*Work item*.
From the data below, repeat exactly the lines from the line with "namespace Sys2Proof.Machine" to the line with "SYNC (R320). -/", both included.

*Saved entries*.

-- ==== Sys2Proof/Machine/Time.lean ====
section
/-!
DEFINITION. The time base, the domain clocks, PPS, event inputs, target times, the real-time clock and calibration
(chapter 10). A clock's value counts units of 1/tbUnit ns.
-/

namespace Sys2Proof.Machine

/-- A rate in units of 2^-40, limited to 1,000 ppm (R309). -/
def clampRate (v : Word) : Int := max (-1099511628) (min 1099511628 v.toInt)

/-- Domain clock `k`. -/
def Dev.dc (d : Dev) (k : Nat) : Dc := if k = 0 then d.tm.dc0 else d.tm.dc1

/-- Replace domain clock `k`. -/
def Dev.setDc (d : Dev) (k : Nat) (c : Dc) : Dev :=
  if k = 0 then { d with tm := { d.tm with dc0 := c } } else { d with tm := { d.tm with dc1 := c } }

/-- The slew rate in ppb: 0 acts as 1 (TIME_CTL). -/
def Dev.slewPpb (d : Dev) : Nat := max 1 (d.f TIME_CTL_SLEW)

/-- The rate in force (R309), without the slew term. -/
def Dev.rateBase (d : Dev) : Int :=
  match d.f TIME_STAT_STATE with
  | 1 => clampRate (d.rd DC_RATE (d.f TIME_STAT_ACTIVE))
  | 2 => clampRate (d.rd DC_RATE (d.f TIME_STAT_ACTIVE))
  | _ => clampRate (d.rd TIME_RATE)

/-- The slew term of SLEW in ppb, signed (R316). -/
def Dev.slewTerm (d : Dev) : Int :=
  if d.f TIME_STAT_STATE = 2 then (if d.tm.behind then (d.slewPpb : Int) else -(d.slewPpb : Int)) else 0

/-- What a read of TIME_RATE returns: the rate in force, slew term included (R309, R317). -/
def Dev.rateWord (d : Dev) : Word := BitVec.ofInt 32 (d.rateBase + d.slewTerm * 2 ^ 40 / 10 ^ 9)

/-- The advance of a clock in one cycle of `u` units of 50 ps at rate `r` plus `s` ppb (R308). -/
def cycleAdvance (u : Nat) (r s : Int) : Nat := ((u : Int) * (2 ^ 40 * 10 ^ 9 + r * 10 ^ 9 + s * 2 ^ 40) / 4).toNat

/-- The estimate TIME_HOLDEST in ns (R321): HRATE × 10^-9 of the time since HOLDOVER began. -/
def Dev.holdEst (d : Dev) : Nat :=
  if d.f TIME_STAT_STATE = 3 then d.f TIME_HOLD_HRATE * ((d.wall - d.tm.holdAt) / 20) / 10 ^ 9 else 0

/-- SYNC as R320 defines it. -/
def Dev.syncRule (d : Dev) : Bool :=
  !d.b TIME_STAT_CLKFAIL && (match d.f TIME_STAT_STATE with
    | 1 => true
    | 2 => true
    | 3 => decide (d.holdEst ≤ (d.rd TIME_HOLDLIM).toNat)
    | _ => false)

/-- Bring SYNC up to date; EV084 for a change of SYNC (R320). -/
def Dev.syncSettle (d : Dev) : Dev :=
  let s := d.syncRule
  if d.b TIME_STAT_SYNC = s then d else (d.setB TIME_STAT_SYNC s).raise 84

/-- Enter state `s` of Table 10-1; EV084 on each change (R320). -/
def Dev.timeState (d : Dev) (s : Nat) : Dev :=
  if d.f TIME_STAT_STATE = s then d.syncSettle
  else
    let d := if s = 3 then { d with tm := { d.tm with holdAt := d.wall } } else d
    ((d.setF TIME_STAT_STATE s).raise 84).syncSettle

/-- The time at which target `k` fires. -/
def Dev.tgt (d : Dev) (k : Nat) : Nat := wide64 (d.rd TIME_TGT_LO k) (d.rd TIME_TGT_HI k)

/-- Target `k` fires when it is armed and the time base is at or past it (R340). -/
def Dev.fireTarget (d : Dev) (k : Nat) : Dev :=
  if (d.rd TIME_TGTCTL).getLsbD k && decide (d.tgt k ≤ d.ns) then
    (d.wr TIME_TGTCTL ((d.rd TIME_TGTCTL &&& ~~~((1 : Word) <<< k)) ||| ((1 : Word) <<< (4 + k)))).raise 85
  else d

*Task answer*.
namespace Sys2Proof.Machine

/-- A rate in units of 2^-40, limited to 1,000 ppm (R309). -/
def clampRate (v : Word) : Int := max (-1099511628) (min 1099511628 v.toInt)

/-- Domain clock `k`. -/
def Dev.dc (d : Dev) (k : Nat) : Dc := if k = 0 then d.tm.dc0 else d.tm.dc1

/-- Replace domain clock `k`. -/
def Dev.setDc (d : Dev) (k : Nat) (c : Dc) : Dev :=
  if k = 0 then { d with tm := { d.tm with dc0 := c } } else { d with tm := { d.tm with dc1 := c } }

/-- The slew rate in ppb: 0 acts as 1 (TIME_CTL). -/
def Dev.slewPpb (d : Dev) : Nat := max 1 (d.f TIME_CTL_SLEW)

/-- The rate in force (R309), without the slew term. -/
def Dev.rateBase (d : Dev) : Int :=
  match d.f TIME_STAT_STATE with
  | 1 => clampRate (d.rd DC_RATE (d.f TIME_STAT_ACTIVE))
  | 2 => clampRate (d.rd DC_RATE (d.f TIME_STAT_ACTIVE))
  | _ => clampRate (d.rd TIME_RATE)

/-- The slew term of SLEW in ppb, signed (R316). -/
def Dev.slewTerm (d : Dev) : Int :=
  if d.f TIME_STAT_STATE = 2 then (if d.tm.behind then (d.slewPpb : Int) else -(d.slewPpb : Int)) else 0

/-- What a read of TIME_RATE returns: the rate in force, slew term included (R309, R317). -/
def Dev.rateWord (d : Dev) : Word := BitVec.ofInt 32 (d.rateBase + d.slewTerm * 2 ^ 40 / 10 ^ 9)

/-- The advance of a clock in one cycle of `u` units of 50 ps at rate `r` plus `s` ppb (R308). -/
def cycleAdvance (u : Nat) (r s : Int) : Nat := ((u : Int) * (2 ^ 40 * 10 ^ 9 + r * 10 ^ 9 + s * 2 ^ 40) / 4).toNat

/-- The estimate TIME_HOLDEST in ns (R321): HRATE × 10^-9 of the time since HOLDOVER began. -/
def Dev.holdEst (d : Dev) : Nat :=
  if d.f TIME_STAT_STATE = 3 then d.f TIME_HOLD_HRATE * ((d.wall - d.tm.holdAt) / 20) / 10 ^ 9 else 0

/-- SYNC as R320 defines it. -/
def Dev.syncRule (d : Dev) : Bool :=
  !d.b TIME_STAT_CLKFAIL && (match d.f TIME_STAT_STATE with
    | 1 => true
    | 2 => true
    | 3 => decide (d.holdEst ≤ (d.rd TIME_HOLDLIM).toNat)
    | _ => false)

/-- Bring SYNC up to date; EV084 for a change of SYNC (R320). -/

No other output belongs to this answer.